Landscapes and Climate

Tropical climate

The Cape York region is situated at the northern tip of Queensland in a tropical climatic zone where summers are wet and winters are comparatively dry (Bureau of Meteorology 1989). Coastal climatic effects are pronounced in this region as it is bordered by the Gulf of Carpentaria to the west and the Coral Sea to the east.

Average temperature

Summers are hot with maximum temperatures around 33-36ºC in January. The coolest temperatures are experienced along the coast and to the east (Colls & Whitaker 1990). Humidity is high, averaging 60-80 per cent, across the region with southern inland readings lowest. Climate discomfort days range from only 50 along the north and east coasts to 150 in the south-west (Bureau of Meteorology 1989) in close association with temperature gradients.

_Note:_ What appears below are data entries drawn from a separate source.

-- ==== Sys2Proof/Machine/CallSheet.lean ====
section
/-! DEFINITION. The Call Sheet (chapter 05): descriptors, transfer lists, ready lists, dispatch, the end of tasks, admission.
A task is named by its task number; during a dissolve recast a task of both graphs runs a second time on the source engine
(R156), under its number plus 4096. -/

namespace Sys2Proof.Machine

/-! ### Descriptors (R202) -/

/-- Task `n`. -/
def State.task (s : State) (n : Nat) : TaskD := smGet TaskD.free s.cs.tasks n

/-- Task `n` replaced by its image under `f`. -/
def onTask (n : Nat) (f : TaskD → TaskD) (s : State) : State :=
  s.onCs fun u => { u with tasks := smPut TaskD.free n (f (smGet TaskD.free u.tasks n)) u.tasks }

/-- STAGE: 0 strips, 1 buses. -/
def TaskD.stage (t : TaskD) : Nat := bits (nAt t.words 0) 30 2
/-- PRIO. -/
def TaskD.prio (t : TaskD) : Nat := bits (nAt t.words 0) 27 3
/-- PREEMPT. -/
def TaskD.preempt (t : TaskD) : Bool := bitOf (nAt t.words 0) 26
/-- YIELDOK. -/
def TaskD.yieldOk (t : TaskD) : Bool := bitOf (nAt t.words 0) 25
/-- ENFORCE. -/
def TaskD.enforce (t : TaskD) : Bool := bitOf (nAt t.words 0) 24
/-- BSWMODE: task-written. -/
def TaskD.bswMode (t : TaskD) : Bool := bitOf (nAt t.words 0) 23
/-- LOGENG. -/
def TaskD.logeng (t : TaskD) : Nat := bits (nAt t.words 0) 16 4
/-- LANEMASK. -/
def TaskD.laneMask (t : TaskD) : Nat := bits (nAt t.words 0) 8 8
/-- ENTRY. -/
def TaskD.entry (t : TaskD) : Nat := bits (nAt t.words 1) 18 14
/-- AIMG. -/
def TaskD.aimg (t : TaskD) : Nat := bits (nAt t.words 1) 0 9
/-- BUDGET. -/
def TaskD.budget (t : TaskD) : Nat := bits (nAt t.words 2) 0 20
/-- NPRED. -/
def TaskD.npred (t : TaskD) : Nat := bits (nAt t.words 3) 16 4
/-- PHASE. -/
def TaskD.phase (t : TaskD) : Nat := bits (nAt t.words 3) 8 8
/-- PERIOD. -/
def TaskD.period (t : TaskD) : Nat := bits (nAt t.words 3) 0 8
/-- FIRST of list `k`: 0 IN, 1 OUT, 2 MID. -/
def TaskD.first (t : TaskD) (k : Nat) : Nat := bits (nAt t.words (4 + k)) 16 13
/-- COUNT of list `k`. -/
def TaskD.count (t : TaskD) (k : Nat) : Nat := bits (nAt t.words (4 + k)) 0 8
/-- Cost of a task in admission: BUDGET + 2, plus 68 with PREEMPT. -/
def TaskD.cost (t : TaskD) : Nat := t.budget + 2 + (if t.preempt then 68 else 0)
/-- Is the task due in the shot with counter value `n` (R218)? -/
def TaskD.dueIn (t : TaskD) (n : Nat) : Bool := ((n : Int) - t.phase) % (t.period : Int) = 0

/-! ### Transfer entries (R207) -/

/-- A transfer entry, read out of its two words. -/
structure Xfer where
  kind : Nat
  lane0 : Nat
  count : Nat
  slice : Bool
  sladdr : Nat
  chan : Nat
  bswref : Nat
  bswlane : Nat
  deriving DecidableEq, Repr

/-- The fields of an entry's words. -/
def xferOf (w : Word × Word) : Xfer :=
  let a := w.1.toNat
  let b := w.2.toNat
  ⟨bits a 28 4, bits a 25 3, bits a 21 4, bitOf a 20, bits a 0 16, bits b 16 16, bits b 8 8, bits b 5 3⟩

/-- Entry `i` of the transfer table. -/
def State.xfer (s : State) (i : Nat) : Xfer := xferOf (smGet (0, 0) s.cs.xfer i)

/-- Entries of list `k` of a task. -/
def listOf (t : TaskD) (k : Nat) (s : State) : List Xfer := (List.range (t.count k)).map fun i => s.xfer (t.first k + i)

/-- Device address of word `w` of lane `lane`'s slice on engine `e`, in task-code terms (R101, R104). -/
def sliceAddr (e lane : Nat) (isY : Bool) (w : Nat) : Nat :=
  if isY then engWin e + 0xA0000 + lane * 0x4000 + 4 * (w - 0x4000) else engWin e + 0x40000 + lane * 0x8000 + 4 * w

/-! ### Engines of tasks -/

/-- Physical engine on which a task runs (R93, R156): during a dissolve recast the target runs the new graph's tasks and the
source the outgoing graph's. -/
def State.taskEng (s : State) (n : Nat) : Option Nat :=
  let t := s.task n
  match s.take.dissRecasts.find? (fun r => r.logical = t.logeng) with
  | some r => some (if t.outgoing then r.source else r.target)
  | none => s.physOf t.logeng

Even though this region averages seven to eight hours' sunshine each day, it is one of the cloudiest in the savannas (Colls & Whitaker 1990).

Rainfall

North-west monsoons bring heavy summer rains which in combination with the moist south-easterly trade winds combine to shed an annual average of 800 mm in the south to a prolific 2400 mm in the north. In inland regions more than 90 per cent of this rain falls in summer whereas only around 75 per cent falls as summer rain along the coast. There is only low to moderate variability in this rainfall (Bureau of Meteorology 1989) with droughts less likely to occur in the north (Colls & Whitaker 1990).

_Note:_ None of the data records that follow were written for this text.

-- ==== Sys2Proof/Machine/Release.lean ====
section
/-! DEFINITION. Release of output blocks at a shot boundary (R28, R80, R298, R321 to R326, R724): what each output channel
gives to its port, stream or Reel link. -/

namespace Sys2Proof.Machine

/-- Area in which a bus-output block stays as its task wrote it, where the block of area 25 has been crossfaded (R323). -/
def aBUSRAW : Nat := 26

/-- The crossfade of R323 of an affected block released at this boundary: the old block before sample j = 0, the new one from
j = D on. -/
def dissFade (old new : Blk) (d : Dissolve) (s : State) : Blk :=
  let len := d.dlen * s.n
  let j0 : Int := ((s.shot : Int) - (d.t0 + 3)) * s.n
  if j0 < 0 then old
  else if (len : Int) ≤ j0 then new
  else ⟨(List.range s.n).map fun i => xfade (old.samples.getD i 0) (new.samples.getD i 0) (j0.toNat + i) len, bswFade old.bsw new.bsw⟩

/-- The old block of a source of a patch (R298, R323): of an affected tap from the release of b_T on, and of an affected bus-output
block, the old graph's block, zeros where the old graph has no writer; elsewhere the one block. -/
def sourceOld (src : Nat) (d : Dissolve) (s : State) : Blk :=
  match chSpace src with
  | 0 => if d.affected.contains src ∧ d.t0 + 3 ≤ s.shot then s.blk 43 src else s.blk 11 src
  | 1 => if d.affected.contains src then s.blk 57 src else s.blk 25 src
  | 15 => silentBlk s
  | _ => s.blk 4 src

/-- The new block of a source. -/
def sourceNew (src : Nat) (s : State) : Blk :=
  match chSpace src with
  | 0 => s.blk 11 src
  | 1 => if s.hasBlk aBUSRAW src then s.blk aBUSRAW src else s.blk 25 src
  | 15 => silentBlk s
  | _ => s.blk 4 src

/-- Live patch of an output channel, 0xFFFF where it has none; a patch changed by a cut takes over at the release of b_T
(R326). -/
def State.patchOf (s : State) (ch : Nat) : Nat :=
  match s.take.patchOld.find? (fun c => c.1 = ch ∧ s.shot < c.2.2) with
  | some c => c.2.1
  | none => smGet 0xFFFF s.take.patch ch

/-- The block of an output channel from its one writer: its patch's source, or the OUT entry that writes it. -/
def writerBlk (ch : Nat) (s : State) : Blk :=
  let p := s.patchOf ch
  if p = 0xFFFF then s.blk 33 ch else sourceNew p s

/-- The block of an output channel from its writer in the old graph (R322, R324). -/
def oldWriterBlk (ch : Nat) (d : Dissolve) (s : State) : Blk :=
  match d.oldPatch.find? (fun c => c.1 = ch) with
  | some c => if c.2 = 0xFFFF then (if s.hasBlk 65 ch then s.blk 65 ch else silentBlk s) else sourceOld c.2 d s
  | none =>
    if s.hasBlk 65 ch then s.blk 65 ch
    else
      let p := s.patchOf ch
      if p = 0xFFFF then silentBlk s else sourceOld p d s

/-- Blocks are released in this mode: ACQUIRE, RUN, RUN_HOLDOVER, SAFE, DEGRADED and MAINTENANCE with tick (R746), and in
TAKEOVER from the boundary b0 + 4 on (R723). -/
def releases (s : State) : Bool :=
  s.tick && (takeMode s.mode || s.mode = 10 || (s.mode = 7 && (match s.sti.b0 with | some b => b + 4 ≤ s.shot | none => false)))

/-- Samples released since the first block of a fade-in: after a takeover (R724) or an end of muting (R748). -/
def fadeInFrom (s : State) : Option Nat :=
  match s.boot.fadeAt with
  | some b => if b ≤ s.shot ∧ s.shot < b + 64 then some ((s.shot - b) * s.n) else none
  | none => none

/-- The block released on output channel `ch` at the boundary that opened the running shot. While outputs are muted it holds zero
samples with MUTED set and its other fields as formed (R80). -/
def releasedBlk (ch : Nat) (s : State) : Blk :=
  if !releases s then silentBlk s else
  let b := match s.take.dissolve with
    | some d => if d.affected.contains ch then dissFade (oldWriterBlk ch d s) (writerBlk ch s) d s else writerBlk ch s
    | none => writerBlk ch s
  let b := match fadeInFrom s with
    | some j => ⟨b.samples.zipIdx.map fun x => fadeIn x.1 (j + x.2), b.bsw⟩
    | none => b
  if s.muted then ⟨List.replicate s.n 0, bswSet bswMUTED true b.bsw⟩ else b

/-- The affected bus-output blocks released at this boundary are crossfaded; feedback and patches read them so (R29, R323). -/
def fadeBuses (s : State) : State :=
  match s.take.dissolve with
  | none => s
  | some d =>
    d.affected.foldl (fun s ch =>
      if chSpace ch = 1 ∧ (s.hasBlk 57 ch ∨ s.hasBlk 25 ch) then
        let new := s.blk 25 ch
        let old := s.blk 57 ch
        let s := s.onStage (blkPut (aBUSRAW * 65536 + ch) new)
        s.onStage (blkPut (25 * 65536 + ch) (dissFade old new d s))
      else s) s

end Sys2Proof.Machine
end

Tropical cyclones are associated with the most widespread, heavy rainfalls followed by thunderstorms and monsoon depressions (Gentilli 1972). Thunderstorms occur less frequently here than in other regions with an annual average of as few as 20 thunder days along the coast to perhaps twice that many inland (Bureau of Meteorology 1989). In La Nina years rainfall increases across the entire region in an east-west direction (Partridge 1991).

Winter

After the summer rains ease and the south-east trade winds become established relative humidity can fall to 30 per cent by July but in some areas along the eastern coast it may linger around 80 per cent (Colls & Whitaker 1990). Winter rainfall can be associated with the moist trade winds being uplifted over the coast. Temperatures moderate in winter with July average minimums dropping to 21ºC in the north and 15ºC in the southern inland areas (Colls & Whitaker 1990).